Es war das allererste Passivhaus, errichtet nach dem vom Bauphysik-Professor Wolfgang Feist erdachten Baustandard. Weil man die damals gültige hessische Bauordnung von 1984 beim Heizwärmebedarf um ein Vielfaches unterbieten wollte, musste man einige gewohnte Dinge ganz anders machen. Die ersten dreifach verglasten Fenster etwa, heute in Österreich und Deutschland Standard, waren eine Sonderanfertigung für Kranichstein.

Heuer ist der Bezug der Häuser 25 Jahre her. Um dieses Jubiläum gebührend zu feiern, entschied man im vom Feist geleiteten Passivhaus-Institut Darmstadt, mit der 20. Internationalen Passivhaustagung sozusagen zu Hause zu bleiben.
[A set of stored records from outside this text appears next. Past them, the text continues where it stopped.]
/-- The orders of a report whose look completes a run, and the state its answer shows (log entry 5). -/
theorem State.depositReport_chosen {s : State} {ofRun : Bool}
    (h : s.lookCompletesRun = true ∧ (s.reportSetsOverheat = true ∨ ofRun = true)) :
    let early := s.chosen.hygieneLook.testOverheat.compareComfort
    let acted := s.chosen.testOverheat.compareComfort
    s.depositReport ofRun = (early, early) ∨ s.depositReport ofRun = (acted.hygieneLook, acted.hygieneLook)
      ∨ s.depositReport ofRun = (acted, acted.hygieneLook) := by
  dsimp only
  rw [State.depositReport, if_pos (by simpa only [Bool.and_eq_true, Bool.or_eq_true] using h)]
  cases Config.lookOrder s.choices with
  | beforeArbiter => exact .inl rfl
  | beforeAnswer => exact .inr (.inl rfl)
  | afterAnswer => exact .inr (.inr rfl)

theorem State.hygieneNeed_of_store {s : State} {st : Store} (h : s.store = some st) : s.hygieneNeed = st.hygieneNeed := by
  rw [State.hygieneNeed, h]
  rfl

/-- Settles O37: the deposit laid in, booked and settled is the state spelled out; its report is plain or by one of its
orders, and the grant the handle names, or its end, is there to answer from in each. -/
theorem matchedDepositsAreBookedToTheGrant : Obligations.MatchedDepositsAreBookedToTheGrant := by
  intro s t q body b st c g h good hst hc hg hh ch f outcome left reply alive d a store booked laid settled completes
    overheats opened
  have request := State.depositRequest_current hst hc (State.matchHandle_current hg hh)
  have answer {v : State} (names : v.Names q g.handle) {e a need : Nat} (energy : f.energy = e)
      (hneed : v.hygieneNeed = need) :
      longAnswer 20 ch 0 0 (v.matchedAnswer q g e a).body = reply v a need := by
    subst energy
    have outcomeEq : v.grantOutcome q g.handle = outcome v := by
      cases hv : v.grant q with
      | some k =>
        rw [State.grantOutcome, names.matchHandle_current hv]
        simp only [outcome, hv]
        obtain ⟨handle, cls, delivered, supply, liveness⟩ := k
        obtain held | n | _ := cls
        · cases held <;> rfl
        · obtain ⟨budget, minRun, pending, suspended⟩ := n
          cases suspended <;> rfl
        · rfl
      | none =>
        obtain ⟨r, last, matched⟩ := names.matchHandle_lastEnd hv
        rw [State.grantOutcome, matched]
        simp only [outcome, hv, last]
    have leftEq : v.remainingBudget q g.handle = left v := by
      cases hv : v.grant q with
      | some k =>
        rw [State.remainingBudget, names.matchHandle_current hv]
        simp only [left, hv]
        rfl
      | none =>
        obtain ⟨r, -, matched⟩ := names.matchHandle_lastEnd hv
        rw [State.remainingBudget, matched]
        simp only [left, hv]
    have needEq : (if g.isHygiene then v.hygieneNeed else 0) = if g.cls = .hygiene then need else 0 := by
      rw [hneed]
      exact if_congr Grant.isHygiene_iff rfl rfl
    rw [State.matchedAnswer, outcomeEq, leftEq, needEq, depositBody, le_yesNo]
  have laidEq : (t.layIn c st f.energy f.supply).1.bookGranted q c a = laid := by
    rw [State.bookGranted_eq a (g := g) (by rw [State.layIn_eq]; exact hg), State.layIn_eq]
    rfl
  have laidGrant : laid.grant q = some booked := PerPort.get_set_same _ _ _
  have settledEq : laid.settleGranted q st a = settled := by
    cases hcls : g.cls with
    | normal n =>
      rw [State.settleGranted_normal st a laidGrant hcls]
      simp only [settled, hcls]
    | mustTake held =>
      rw [State.settleGranted_mustTake st a laidGrant hcls]
      simp only [settled, hcls]
      rfl
    | hygiene =>
      rw [State.settleGranted_hygiene st a laidGrant hcls]
      simp only [settled, hcls]
  have moved : Moves laid settled := settledEq ▸ moves_settleGranted laid q st a
  have settledStore : settled.store = some store := moved.touches.store
  have names : settled.Names q g.handle := State.Names.moves moved (.inl ⟨booked, laidGrant, rfl⟩)
  have completesIff : settled.lookCompletesRun = true ↔ completes := by
    rw [State.lookCompletesRun_iff settledStore, Store.clean_iff]
  have overheatsIff : settled.reportSetsOverheat = true ↔ overheats := State.reportSetsOverheat_iff settledStore
  have openIff : (settled.lookCompletesRun = true ∧ (settled.reportSetsOverheat = true ∨ g.isHygiene = true)) ↔ opened := by
    rw [completesIff, overheatsIff, Grant.isHygiene_iff]
  have deposit (he : f.energy ≠ 0) : t.depositRequest ch b =
      { state := (settled.depositReport g.isHygiene).2
        answer := (settled.depositReport g.isHygiene).1.matchedAnswer q g f.energy a } := by
    have settling : ((t.layIn c st f.energy f.supply).1.bookGranted q c a).settleGranted q st a = settled := by
      rw [laidEq, settledEq]
    refine (request.trans (State.matchedDeposit_some t q c st g f.supply he)).trans ?_
    rw [← settling]
    rfl
  have answered (he : f.energy ≠ 0) {u v : State} (hr : settled.depositReport g.isHygiene = (v, u))
      (m : Moves settled v) : exec (.deposit ch body) s = .next (u.sent (reply v a store.hygieneNeed)) := by
    have reported := deposit he
    rw [hr] at reported
    have done := exec_deposit_matched h good reported
    rw [answer (names.moves m) rfl (State.hygieneNeed_of_store (m.touches.store.trans settledStore))] at done
    exact done
  let x : State := settled.chosen
  have picked : Moves settled x := .single (.chosen settled)
  have report (z : State) : Moves z z.testOverheat.compareComfort := (moves_testOverheat z).trans (moves_compareComfort _)
  have plain (he : f.energy ≠ 0) (ho : ¬opened) :=
    answered he (State.depositReport_plain (mt openIff.mp ho)) ((report settled).trans (moves_hygieneLook _))
  have early : Moves settled x.hygieneLook.testOverheat.compareComfort :=
    (picked.trans (moves_hygieneLook x)).trans (report _)
  have acted : Moves settled x.testOverheat.compareComfort := picked.trans (report x)
  have late : Moves settled x.testOverheat.compareComfort.hygieneLook := acted.trans (moves_hygieneLook _)
  have chosen (he : f.energy ≠ 0) (ho : opened) :
      let early := x.hygieneLook.testOverheat.compareComfort
      let acted := x.testOverheat.compareComfort
      ∃ u v, (u = early ∧ v = early ∨ u = acted.hygieneLook ∧ v = acted.hygieneLook ∨ u = acted.hygieneLook ∧ v = acted)
        ∧ exec (.deposit ch body) s = .next (u.sent (reply v a store.hygieneNeed)) := by
    obtain hr | hr | hr := State.depositReport_chosen (openIff.mpr ho)
    · exact ⟨_, _, .inl ⟨rfl, rfl⟩, answered he hr early⟩
    · exact ⟨_, _, .inr (.inl ⟨rfl, rfl⟩), answered he hr late⟩
    · exact ⟨_, _, .inr (.inr ⟨rfl, rfl⟩), answered he hr acted⟩
  refine ⟨fun h0 => ?zero, plain, chosen, fun he hcomp sound => ?ended⟩
  case zero =>
    have aliveEq : t.restartLiveness q c = alive := by
      have grants : t.arbiter.grants.get q = some g := hg
      rw [State.restartLiveness, State.changeGrant, Arbiter.changeGrant, grants]
      rfl
    have aliveNames : alive.Names q g.handle := .inl ⟨_, PerPort.get_set_same _ _ _, rfl⟩
    rw [h0, State.matchedDeposit_zero, aliveEq] at request
    have done := exec_deposit_matched h good request
    rw [answer aliveNames h0 (State.hygieneNeed_of_store hst)] at done
    exact done
  case ended =>
    have laidSound : laid.HygieneSound := by
      rw [← laidEq]
      refine State.HygieneSound.book ?_ (g := g) ?_ c a <;> rw [State.layIn_eq]
      · exact sound
      · exact hg
    have settledSound : settled.HygieneSound := moved.keep State.HygieneSound.move laidSound
    have clean : store.clean = true := Store.clean_iff.mpr hcomp.2
    have finished {u : State} (ro : u.RunOver) (m : Moves settled u) {bytes : List Byte}
        (hx : exec (.deposit ch body) s = .next (u.sent bytes)) :
        ∃ u, exec (.deposit ch body) s = .next u ∧ u.hygiene = { state := .clear, limit := none }
          ∧ u.store = some store ∧ u.notices.flags.getLsbD Notice.hygieneDone.bit = true
          ∧ ∀ p h, u.grant p = some h → h.cls ≠ .hygiene :=
      ⟨_, hx, ro.1, m.touches.store.trans settledStore, ro.2, fun p k hk =>
        ro.noHygiene (m.keep State.HygieneSound.move settledSound) hk⟩
    by_cases ho : opened
    · obtain ⟨u, v, which, done⟩ := chosen he ho
      obtain ⟨rfl, -⟩ | which := which
      · exact finished (State.runOver_early (s := x) settledSound settledStore clean hcomp.1) early done
      · obtain rfl : u = x.testOverheat.compareComfort.hygieneLook := which.elim And.left And.left
        exact finished (State.runOver_late (s := x) settledSound settledStore clean hcomp.1) late done
    · exact finished (State.runOver_late settledSound settledStore clean hcomp.1)
        ((report settled).trans (moves_hygieneLook _)) (plain he ho)
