-- ==== Sys2Proof/Config.lean ====
section
/-! DEFINITION. What an implementation fixes (00_scope.md R9, 20_memory.md R75) and the free values: what the spec
leaves open, held as constants without a body. -/

namespace Sys2Proof.Config

/-- The parameters of one implementation (R9, R75). They are plain data of the state, so that every claim about all
states is a claim about every parameter value (92_eei_decisions.md D14). No step changes them. -/
structure Params where
  /-- `LUT_DEPTH`: entries the LUT memory holds -/
  lutDepth : Nat
  /-- `MAX_MAG`: largest magnification START accepts -/
  maxMag : Nat
  /-- `MAX_FRAME_SAMPLES`: largest `width·height` START accepts -/
  maxFrameSamples : Nat
  /-- `MAX_RASTER_PIXELS`: largest `width·height·m²` START accepts -/
  maxRasterPixels : Nat
  /-- `BUCM_BASE`: where the platform places the block (R61, R75) -/
  base : Word
  deriving DecidableEq, Repr

/-- The reference configuration of R9, at the base address 0 of the test vectors (95_test_vectors.md). -/
def Params.reference : Params where
  lutDepth := 65536
  maxMag := 16
  maxFrameSamples := 65536
  maxRasterPixels := 4194304
  base := 0

/-- The three agents of R7. -/
inductive Agent where
  | host
  | source
  | engine
  deriving DecidableEq, Repr, Inhabited

/-- A draw: the byte the `k`-th open value takes (R67 (b), R78, R155, R168; 93_implementation_defined.md I1, I2, I5, I6).
The machine's draw counter gives each draw a number of its own. -/
opaque freeByte : Nat → Byte

/-- The content of a frame buffer byte that nothing has written, should the ENGINE read one. R134 says it never does. -/
opaque unwrittenFrameByte : Nat → Byte

/-- Which offending index ERRINFO holds after LUT_RANGE (R155, I3): a number taken modulo how many there are. -/
opaque freeChoice : Nat → Nat

/-- Which agent moves next where the schedule held in the state says nothing (R8, I7). -/
opaque freeAgent : Nat → Agent

end Sys2Proof.Config
end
Und so konnte Feist in jener Stadt, in der alles begann, gleich zu Beginn der Tagung den knapp 1000 aus aller Welt angereisten Passivhausplanern, darunter 50 aus Österreich, voller Stolz berichten, dass sein damaliges Ziel – ein Heizwärmebedarf von maximal 15 kWh/m²/Jahr – immer noch erreicht wird. Dabei sei sein Vorhaben anfangs sehr kritisch beäugt worden "Wie lange wird das wohl funktionieren?", hieß es.

Bauen für Klimaziele

Es funktioniert immer noch so gut, dass der Staatssekretär im hessischen Energieministerium, Mathias Samson (Grüne), gerne die Beteiligung seines Landes bei der Entwicklung des ersten Passivhauses hervorstrich. 50 Prozent der damals noch erheblichen Mehrkosten waren vom Land Hessen gefördert worden.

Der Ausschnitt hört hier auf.